Figure 1.Photographs of the dog. A firm raised area of purpura (3.7 × 4.4 × 0.6 cm) with heat was confirmed at the vaccination site at the first visit (A). Four weeks later, no lesions were identified on physical examination (B).

Figure 2.The patient’s hematocrit and platelet count during the therapeutic monitoring period. After the diagnosis of Evans’ syndrome, immunosuppressive drugs were included in the treatment. Four weeks after drug administration, the patient’s platelet count and hematocrit recovered to normal levels.

Figure 3.Saline agglutination test (SAT) and peripheral blood smear cytology. Before drug administration, autoagglutination positivity (A) and spherocytes were confirmed (B, red arrow). After immunosuppressive therapy, autoagglutination (C) and spherocytes (D) were not identified. The patient’s thrombocytopenia also improved after treatment (B, D).

After six days, new lesions were not observed, and the previous lesions improved. On a CBC, the thrombocytopenia (25 K/μL; reference range, 148-484 K/μL) was mildly improved, but the regenerative anemia had worsened (hematocrit, 28.5%; reference range, 37.3-61.7%) (RI 1.6) (Fig. 2). Furthermore, a corticosteroid-induced stress leukogram was identified on a CBC, and elevated liver enzymes observed on a serum chemistry analysis. On the SAT, autoagglutination was negative (Fig. 3C), but spherocytes were still present on a peripheral blood smear. On anamnesis, the patient’s stool color was normal; therefore, corticosteroid-induced intestinal bleeding was excluded. It was judged that the improvement in the thrombocytopenia was due to drug administration; thus, the anemia was evaluated one week later.

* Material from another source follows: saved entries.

/-- Rules R83 and R84. -/
def Obligations.LdstRdstEffect : Prop :=
  EncodedAs 0x12#8 48 false
    (fun _ arg => .ldst (arg.extractLsb' 24 24) (arg.extractLsb' 0 24)) ∧
  EncodedAs 0x13#8 0 false (fun _ _ => .rdst) ∧
  (∀ (odd even : BitVec 24) (s : State), exec (.ldst odd even) s =
    .next { s with odd := odd, even := even, rsp := legalAnswer s 0#48 }) ∧
  (∀ s : State, ∃ q, exec .rdst s = .next { s with rsp := legalAnswer s q } ∧
    ∀ j < 24, q.getLsbD (24 + j) = s.odd.getLsbD j ∧ q.getLsbD j = s.even.getLsbD j) ∧
  (∀ s : State, ∃ t, exec (.ldst 0x33BB33#24 0x08084C#24) s = .next t ∧
    exec .rdkey t = .next { t with rsp := legalAnswer s 0xA0A1A2A3A4A5#48 }) ∧
  (∀ s : State, ∃ t, exec (.ldkey 0xA0A1A2A3A4A5#48) s = .next t ∧
    exec .rdst t = .next { t with rsp := legalAnswer s 0x33BB3308084C#48 })

/-- Rule R85: pack and unpack are inverse, both ways round. -/
def Obligations.PackUnpackInverse : Prop :=
  (∀ (key : BitVec 48) (s : State), ∃ t, exec (.ldkey key) s = .next t ∧
    exec .rdkey t = .next { t with rsp := legalAnswer t key }) ∧
  (∀ s : State, ∃ key t u, exec .rdkey s = .next t ∧ t.rsp = legalAnswer s key ∧
    exec (.ldkey key) t = .next u ∧ u.odd = s.odd ∧ u.even = s.even)

/-- Rule R86: `LDST` and `RDST` are inverse, and `RDKEY` is `RDST` under a fixed permutation. -/
def Obligations.RawAccessInverse : Prop :=
  (∀ (v : BitVec 48) (s : State), ∃ t,
    exec (.ldst (v.extractLsb' 24 24) (v.extractLsb' 0 24)) s = .next t ∧
    exec .rdst t = .next { t with rsp := legalAnswer t v }) ∧
  (∀ s : State, ∃ raw t u, exec .rdst s = .next t ∧ t.rsp = legalAnswer s raw ∧
    exec (.ldst (raw.extractLsb' 24 24) (raw.extractLsb' 0 24)) t = .next u ∧
    u.odd = s.odd ∧ u.even = s.even) ∧
  (∀ s : State, ∃ key raw, exec .rdkey s = .next { s with rsp := legalAnswer s key } ∧
    exec .rdst s = .next { s with rsp := legalAnswer s raw } ∧
    ∀ i < 24, key.getLsbD (2 * i + 1) = raw.getLsbD (24 + (i ^^^ 3)) ∧
      key.getLsbD (2 * i) = raw.getLsbD (i ^^^ 3))

/-! ### Filter and parity (spec/41_filter_parity.md) -/

/-- Rule R91: the filter by its listed entries and in the shift-and-mask form, for all 2^20 windows; the
keystream bit of a state is the filter of `ODD[19:0]`, whatever `ODD[23:20]` and `EVEN` are, and `FILT` on a
copy of `ODD` gives it (rule R185). -/
def Obligations.FilterTables : Prop :=
  (∀ x : BitVec 20, (filter20 x).toNat = filterEntries x ∧
    (filter20 x).toNat = filterShiftMask x) ∧
  (∀ (e : Bool) (inp : BitVec 1) (s : State), ∃ t, exec (.stbit e inp) s = .next t ∧
    t.rsp = legalAnswer s (bitResult (filter20 (s.odd.setWidth 20))) ∧
    exec (.filt s.odd) s = .next { s with rsp := t.rsp })

/-- Rule R93. -/
def Obligations.FiltEffect : Prop :=
  EncodedAs 0x30#8 24 false (fun _ arg => .filt (arg.setWidth 24)) ∧
  (∀ (x : BitVec 24) (s : State), ∃ q, exec (.filt x) s = .next { s with rsp := legalAnswer s q } ∧
    q.toNat = filterShiftMask (x.setWidth 20)) ∧
  (∀ s : State,
    exec (.filt 0x000000#24) s = .next { s with rsp := legalAnswer s 0#48 } ∧
    exec (.filt 0x0FFFFF#24) s = .next { s with rsp := legalAnswer s 1#48 } ∧
    exec (.filt 0xF00000#24) s = .next { s with rsp := legalAnswer s 0#48 } ∧
    exec (.filt 0x012345#24) s = .next { s with rsp := legalAnswer s 1#48 }) ∧
  decode 0x3000000001000000#64 = .illegal .operandRange

/-- Rules R92 and R94: the parity is 1 exactly when the number of one bits is odd; it is linear; a 24-bit
argument is zero-extended. -/
def Obligations.ParEffect : Prop :=
  EncodedAs 0x31#8 32 false (fun _ arg => .par (arg.setWidth 32)) ∧
  (∀ (x : BitVec 32) (s : State), exec (.par x) s = .next { s with
    rsp := legalAnswer s (BitVec.ofNat 48
      (((List.range 32).filter fun i => x.getLsbD i).length % 2)) }) ∧
  (∀ a b : BitVec 32, parity32 (a ^^^ b) = (parity32 a ^^ parity32 b)) ∧
  (∀ x : BitVec 24, parity24 x = parity32 (x.setWidth 32)) ∧
  (∀ s : State,
    exec (.par 0x00000000#32) s = .next { s with rsp := legalAnswer s 0#48 } ∧
    exec (.par 0xFFFFFFFF#32) s = .next { s with rsp := legalAnswer s 0#48 } ∧
    exec (.par 0x80000000#32) s = .next { s with rsp := legalAnswer s 1#48 } ∧
    exec (.par 0x7FFFFFFF#32) s = .next { s with rsp := legalAnswer s 1#48 })

/-- Rules R95 and R96: the source's nine filter vectors and five parity vectors. -/
def Obligations.FilterAndParityVectors : Prop :=
  ∀ s : State,
    exec (.filt 0x0#24) s = .next { s with rsp := legalAnswer s 0#48 } ∧
    exec (.filt 0x1#24) s = .next { s with rsp := legalAnswer s 0#48 } ∧
    exec (.filt 0x2#24) s = .next { s with rsp := legalAnswer s 1#48 } ∧
    exec (.filt 0x3#24) s = .next { s with rsp := legalAnswer s 1#48 } ∧
    exec (.filt 0x5#24) s = .next { s with rsp := legalAnswer s 1#48 } ∧
    exec (.filt 0x8#24) s = .next { s with rsp := legalAnswer s 0#48 } ∧
    exec (.filt 0xFFFFF#24) s = .next { s with rsp := legalAnswer s 1#48 } ∧
    exec (.filt 0x12345#24) s = .next { s with rsp := legalAnswer s 1#48 } ∧
    exec (.filt 0xABCDE#24) s = .next { s with rsp := legalAnswer s 1#48 } ∧
    exec (.par 0x0#32) s = .next { s with rsp := legalAnswer s 0#48 } ∧
    exec (.par 0x1#32) s = .next { s with rsp := legalAnswer s 1#48 } ∧
    exec (.par 0xFF#32) s = .next { s with rsp := legalAnswer s 0#48 } ∧
    exec (.par 0x80#32) s = .next { s with rsp := legalAnswer s 1#48 } ∧
    exec (.par 0x7FFFFFFF#32) s = .next { s with rsp := legalAnswer s 1#48 }

/-! ### Forward stepping (spec/42_forward_step.md) -/

/-- Rules R100, R101, R102: one forward step, bit by bit, with the feedback taps of rule R90. -/
def Obligations.StbitEffect : Prop :=
  EncodedAs 0x20#8 1 true (fun e arg => .stbit e (arg.setWidth 1)) ∧
  (∀ (e : Bool) (inp : BitVec 1) (s : State), ∃ o,
    exec (.stbit e inp) s = .next { s with
      odd := o
      even := s.odd
      rsp := legalAnswer s (bitResult (filter20 (s.odd.setWidth 20))) } ∧
    (∀ j < 23, o.getLsbD (j + 1) = s.even.getLsbD j) ∧
    o.getLsbD 0 = (xorAt s.odd oddTaps ^^ xorAt s.even evenTaps ^^ inp.getLsbD 0
      ^^ (e && filter20 (s.odd.setWidth 20)))) ∧
  (∀ s : State,
    exec (.stbit false 0#1) { s with odd := 0x000000#24, even := 0x000000#24 } =
      .next { s with odd := 0x000000#24, even := 0x000000#24, rsp := legalAnswer s 0#48 } ∧
    exec (.stbit false 1#1) { s with odd := 0x000000#24, even := 0x000000#24 } =
      .next { s with odd := 0x000001#24, even := 0x000000#24, rsp := legalAnswer s 0#48 } ∧
    exec (.stbit false 0#1) { s with odd := 0xFFFFFF#24, even := 0xFFFFFF#24 } =
      .next { s with odd := 0xFFFFFE#24, even := 0xFFFFFF#24, rsp := legalAnswer s 1#48 } ∧
    exec (.stbit false 0#1) (exampleKeyState s) =
      .next { s with odd := 0x101098#24, even := 0x33BB33#24, rsp := legalAnswer s 0#48 }) ∧
  (∀ (inp : BitVec 1) (s : State), filter20 (s.odd.setWidth 20) = false →
    exec (.stbit true inp) s = exec (.stbit false inp) s)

After one-week, the regenerative anemia (hematocrit, 35.2%; reference range, 37.3-61.7%) (RI 2.0) was improved, and a platelet count at the lower limit of normal (157 K/μL; reference range. 148-484 K/μL) was identified on a CBC (Fig. 2). The dose of prednisolone (1 mg/kg PO BID) was tapered. Four weeks after medication administration, the patient’s hematocrit (43.5%; reference range, 37.3-61.7%) and platelet count (459 K/μL; reference range, 148-484 K/μL) recovered to normal levels (Fig. 2). In addition, spherocytes were not observed on a peripheral blood smear (Fig. 3D). The dose of prednisolone was tapered over 40 days, and MMF was administered for four months and then discontinued. A physical examination, CBC, and serum chemistry analysis were performed, showing no remarkable findings (Figs. 1B, 2). These values were maintained for six months without recurrence of related symptoms.

This is the first case report of rabies vaccine-associated Evans’ syndrome in dog. This case shows that serious adverse effects due to rabies vaccination can occur, and management with high-dose corticosteroids and MMF was successful.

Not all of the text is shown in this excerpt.